Bila ia mengenainya, ia tertawa; bila ia meleset, ia mengamuk dan
menggerutu.
Ia melakukannya begitu lama, hingga para tetangga datang menolong sang
istri.
Si penjahit pun kembali dipanggil menghadap pihak berwenang, dan diingatkan
akan janjinya.
“Yang mulia para tuan,” jawabnya, “aku telah menepati apa yang kujanjikan.
Aku tidak memukulnya, melainkan telah berbagi suka dan duka dengannya.”
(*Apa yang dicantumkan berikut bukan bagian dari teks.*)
-- ==== Sys2Proof/Machine/Operands.lean ====
section
/-! DEFINITION. Register access, the second operand (40_packet_and_operands.md R175 to R178), the results of the ALU
operations, multiplication and division, and the addresses of memory and branch instructions. -/
namespace Sys2Proof.Machine

/-- Read a general register; none is hard-wired (10_state.md R21). -/
def State.reg (s : State) (r : Reg) : Word := s.regs.get r

/-- Write a general register. -/
def State.setReg (s : State) (r : Reg) (v : Word) : State := { s with regs := s.regs.set r v }

/-- Read a predicate register; P3 reads 1 (10_state.md R26). -/
def State.predReg (s : State) (n : PredReg) : Bool :=
  match n with
  | 0 => s.p0
  | 1 => s.p1
  | 2 => s.p2
  | 3 => true

/-- Write a predicate register; a write to P3 is discarded (10_state.md R26). -/
def State.setPredReg (s : State) (n : PredReg) (b : Bool) : State :=
  match n with
  | 0 => { s with p0 := b }
  | 1 => { s with p1 := b }
  | 2 => { s with p2 := b }
  | 3 => s

/-- The predicate of an instruction holds (40_packet_and_operands.md R165). -/
def State.holds (s : State) (p : Pred) : Bool := s.predReg p.reg != p.inv

/-- Rotate right by 0 to 31 places (00_scope.md R9). -/
def ror32 (v : Word) (n : Nat) : Word := (v >>> n) ||| (v <<< (32 - n))

/-- Shift(v, type, n) for any amount (40_packet_and_operands.md R175). -/
def shift (v : Word) (ty : ShiftType) (n : Nat) : Word :=
  match ty with
  | .lsl => if n < 32 then v <<< n else 0#32
  | .lsr => if n < 32 then v >>> n else 0#32
  | .asr => if n < 32 then v.sshiftRight n else if v.msb then 0xFFFFFFFF#32 else 0#32
  | .ror => ror32 v (n % 32)

/-- A rotated 10-bit constant (30_encoding.md R125). -/
def shortImm10 (imm : BitVec 10) (rot : BitVec 4) : Word := ror32 (imm.setWidth 32) (2 * rot.toNat)

/-- A rotated 15-bit constant (30_encoding.md R126). -/
def shortImm15 (imm : BitVec 15) (rot : BitVec 4) : Word := ror32 (imm.setWidth 32) (2 * rot.toNat)

/-- Op2 of a two-operand instruction or compare (40_packet_and_operands.md R176). -/
def Op2.value (s : State) : Op2 → Word
  | .short imm rot => shortImm10 imm rot
  | .reg rt ty amt => shift (s.reg rt) ty amt.toNat
  | .long imm => imm

/-- Op2 of a one-operand instruction (40_packet_and_operands.md R176, R177). -/
def Op1.value (s : State) : Op1 → Word
  | .short imm rot => shortImm15 imm rot
  | .reg rt ty amt => shift (s.reg rt) ty amt.toNat
  | .regsh rt ty rs => shift (s.reg rt) ty (s.reg rs).toNat
  | .long imm => imm

/-- The result of a two-operand ALU operation on Rs and Op2 (41_alu.md R200 to R206). -/
def Alu2Op.result (o : Alu2Op) (a b : Word) : Word :=
  match o with
  | .addOp => a + b
  | .andOp => a &&& b
  | .norOp => ~~~(a ||| b)
  | .orOp => a ||| b
  | .subOp => a - b
  | .rsbOp => b - a
  | .xorOp => a ^^^ b

/-- The result of a one-operand ALU operation on Op2 (41_alu.md R207 to R211). -/
def Alu1Op.result (o : Alu1Op) (b : Word) : Word :=
  match o with
  | .movOp => b
  | .mvnOp => ~~~b
  | .sxbOp => (b.setWidth 8).signExtend 32
  | .sxhOp => (b.setWidth 16).signExtend 32

/-- The 64-bit unsigned product (45_control.md R281). -/
def productU (a b : Word) : BitVec 64 := BitVec.ofNat 64 (a.toNat * b.toNat)

/-- The 64-bit signed product (45_control.md R282). -/
def productS (a b : Word) : BitVec 64 := BitVec.ofInt 64 (a.toInt * b.toInt)

/-- `x` if both readings of an open parameter agree on it, else the reading the parameter `c` selects. -/
def openChoice {α : Type} [DecidableEq α] (c : Bool) (x y : α) : α := if x = y then x else bif c then x else y

/-- Quotient and remainder of a division truncated toward zero (45_control.md R283, DIV_SIGNED = true). -/
def divideS (a b : Word) : Word × Word :=
  let q := a.toInt.tdiv b.toInt
  (BitVec.ofInt 32 q, BitVec.ofInt 32 (a.toInt - q * b.toInt))

/-- Quotient and remainder of the unsigned division (45_control.md R283, DIV_SIGNED = false). -/
def divideU (a b : Word) : Word × Word :=
  (BitVec.ofNat 32 (a.toNat / b.toNat), BitVec.ofNat 32 (a.toNat % b.toNat))

/-- Quotient and remainder of DIV, its signedness open (45_control.md R283; log 11). -/
def divide (a b : Word) : Word × Word := openChoice Config.divSigned (divideS a b) (divideU a b)

/-- The address of a load or store before alignment (43_load_store.md R240). -/
def dataAddr (s : State) (rs : Reg) (off : BitVec 12) : Word := s.reg rs + off.signExtend 32

/-- The aligned address of an access of `n` = 1, 2 or 4 bytes: the low bits are dropped (20_memory.md R64). -/
def alignDown (addr : Word) (n : Nat) : Word := addr &&& ~~~(BitVec.ofNat 32 (n - 1))

/-- The target of a branch (44_branch.md R270). -/
def Target.addr (s : State) : Target → Word
  | .imm off => s.pc + (off ++ 0#4 : BitVec 29).signExtend 32
  | .reg rs off => (s.reg rs + (off ++ 0#4 : BitVec 24).signExtend 32) &&& 0xFFFFFFF0#32

end Sys2Proof.Machine
end

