-- ==== Sys2Proof/Machine/Memory.lean ====
section
/-! DEFINITION. Memory: the canonical list of bytes, little-endian accesses (20_memory.md R61), and the two views of
memory with the older bytes an unflushed fetch or page walk may see (20_memory.md R96 to R101). -/
namespace Sys2Proof.Machine

/-- The byte at an address, `none` if nothing has written it. -/
def Memory.read : Memory → Nat → Option Byte
  | [], _ => none
  | (k, b) :: m, a => if a = k then some b else Memory.read m a

/-- Write one byte, keeping the addresses strictly rising. -/
def Memory.write : Memory → Nat → Byte → Memory
  | [], a, b => [(a, b)]
  | (k, c) :: m, a, b =>
    if a < k then (a, b) :: (k, c) :: m
    else if a = k then (a, b) :: m
    else (k, c) :: Memory.write m a b

/-- The canonical form: addresses strictly rising. -/
def Memory.wf : Memory → Bool
  | [] => true
  | [_] => true
  | x :: y :: m => decide (x.1 < y.1) && Memory.wf (y :: m)

/-- `n` bytes from address `a` upward, each as `read` has it, as a little-endian value (20_memory.md R61). -/
def readLE (read : Nat → Option Byte) : Nat → Nat → Option Word
  | _, 0 => some 0#32
  | a, n + 1 =>
    match read a, readLE read (a + 1) n with
    | some b, some v => some ((v <<< 8) ||| b.setWidth 32)
    | _, _ => none

/-- A range covers an address. -/
def PhysRegion.covers (r : PhysRegion) (a : Nat) : Bool := decide (r.first ≤ a) && decide (a < r.first + r.size)

/-- What stands at a physical address, if it exists (20_memory.md R74, R75; log 6). -/
def State.physKind (s : State) (a : Nat) : Option PhysKind := (s.physMap.find? (·.covers a)).map (·.kind)

/-- PhysMap.valid: a physical address that exists (20_memory.md R74). -/
def State.physValid (s : State) (a : Nat) : Bool := (s.physKind a).isSome

/-- A byte of RAM stands at a physical address (20_memory.md R73). -/
def State.isRam (s : State) (a : Nat) : Bool := s.physKind a == some .ram

/-- CACHE_LINE_BYTES, a power of two not smaller than 4 (20_memory.md R103; log 12). -/
def lineBytes : Nat := 4 * 2 ^ Config.lineLog

/-- Two addresses are in one cache line (20_memory.md R103). -/
def sameLine (a b : Nat) : Bool := a / lineBytes == b / lineBytes

/-- The value `c` if every value of `cs` is `c`, else the one an open choice `n` selects among them. -/
def pick {α : Type} [DecidableEq α] (n : Nat) (c : α) (cs : List α) : α :=
  if cs.all (fun x => x == c) then c else (c :: cs).getD (n % (cs.length + 1)) c

/-- Add an older byte to a set of them. -/
def remember (l : List OldByte) (o : OldByte) : List OldByte := if l.contains o then l else o :: l

/-- The older bytes of one address in a set of them. -/
def oldAt (l : List OldByte) (a : Nat) : List (Option Byte) := (l.filter (fun o => o.1 == a)).map (·.2)

/-- A byte as the data view shows it to the access `id`: that of memory where RAM stands, elsewhere what a device or the
empty bus answers (20_memory.md R75, R96; log 6). -/
def State.dataByte (s : State) (id a : Nat) : Option Byte :=
  if s.isRam a then Memory.read s.mem a else some (Config.deviceByte s.tick id a)

/-- A byte as the L2 view shows it to the access `id` (20_memory.md R96, R98). -/
def State.l2Byte (s : State) (id a : Nat) : Option Byte :=
  pick (Config.viewChoice s.tick id a) (s.dataByte id a) (oldAt s.l2old a)

/-- A byte as instruction fetch sees it (20_memory.md R97, R98). -/
def State.fetchByte (s : State) (a : Nat) : Option Byte :=
  pick (Config.viewChoice s.tick 0 a) (s.dataByte 0 a) (oldAt s.l2old a ++ oldAt s.il1old a)

/-- Four bytes, the lowest address first, as a little-endian word (20_memory.md R60, R61). -/
def leWord : Option Byte → Option Byte → Option Byte → Option Byte → Option Word
  | some b0, some b1, some b2, some b3 => some (b3 ++ b2 ++ b1 ++ b0)
  | _, _, _, _ => none

/-- WalkRead: a word of the L2 view, for the page walker (20_memory.md R85, R96). -/
def State.l2Word (s : State) (id a : Nat) : Option Word :=
  leWord (s.l2Byte id a) (s.l2Byte id (a + 1)) (s.l2Byte id (a + 2)) (s.l2Byte id (a + 3))

/-- A word of the instruction view (20_memory.md R97). -/
def State.fetchWord (s : State) (a : Nat) : Option Word :=
  leWord (s.fetchByte a) (s.fetchByte (a + 1)) (s.fetchByte (a + 2)) (s.fetchByte (a + 3))

/-- Store one byte in M1; M2 may keep what M1 held before (20_memory.md R96, R98). Where no RAM stands, memory does not
change (20_memory.md R75; log 6). -/
def State.storeByte (s : State) (a : Nat) (b : Byte) : State :=
  { s with
    mem := if s.isRam a then Memory.write s.mem a b else s.mem
    l2old := if s.isRam a then remember s.l2old (a, Memory.read s.mem a) else s.l2old }

/-- MemWrite: store the low `n` bytes of a value, little-endian (20_memory.md R61). -/
def State.storeBytes (s : State) : Nat → Nat → Word → State
  | _, 0, _ => s
  | a, n + 1, v => (s.storeByte a (v.setWidth 8)).storeBytes (a + 1) n (v >>> 8)

/-- FLUSH DATA: M2 takes M1's bytes of the line; the instruction cache may keep the older ones (20_memory.md R97, R99). -/
def State.flushData (s : State) (a : Nat) : State :=
  { s with
    l2old := s.l2old.filter (fun o => !sameLine o.1 a)
    il1old := (s.l2old.filter (fun o => sameLine o.1 a)).foldl remember s.il1old }

/-- FLUSH INST: the instruction cache drops the line, so that the next fetch of it reads M2 (20_memory.md R101). -/
def State.flushInst (s : State) (a : Nat) : State :=
  { s with il1old := s.il1old.filter (fun o => !sameLine o.1 a) }

end Sys2Proof.Machine
end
“Bagaimana bisa begitu,” kata sang hakim, “sedangkan ia kembali mengadukan
kesalahan besar terhadapmu?”
“Aku tidak memukulnya,” sahut si penjahit, “melainkan hanya, karena rupanya
tampak begitu aneh, ingin menyisir rambutnya dengan tanganku. Tetapi ia lari
dariku, dan dengan jahat meninggalkanku. Maka aku segera mengejarnya, dan agar
ia kembali pada kewajibannya, aku melemparkan kepadanya sebagai peringatan yang
baik apa saja yang ada di tanganku saat itu.
Aku juga telah berbagi suka dan duka dengannya: sebab setiap kali aku
mengenainya, aku bersuka dan ia berduka; tetapi bila aku meleset, maka ia yang
bersuka, dan aku yang berduka.”
Namun para hakim tidak puas dengan jawaban itu, dan menjatuhkan kepadanya hukuman yang layak.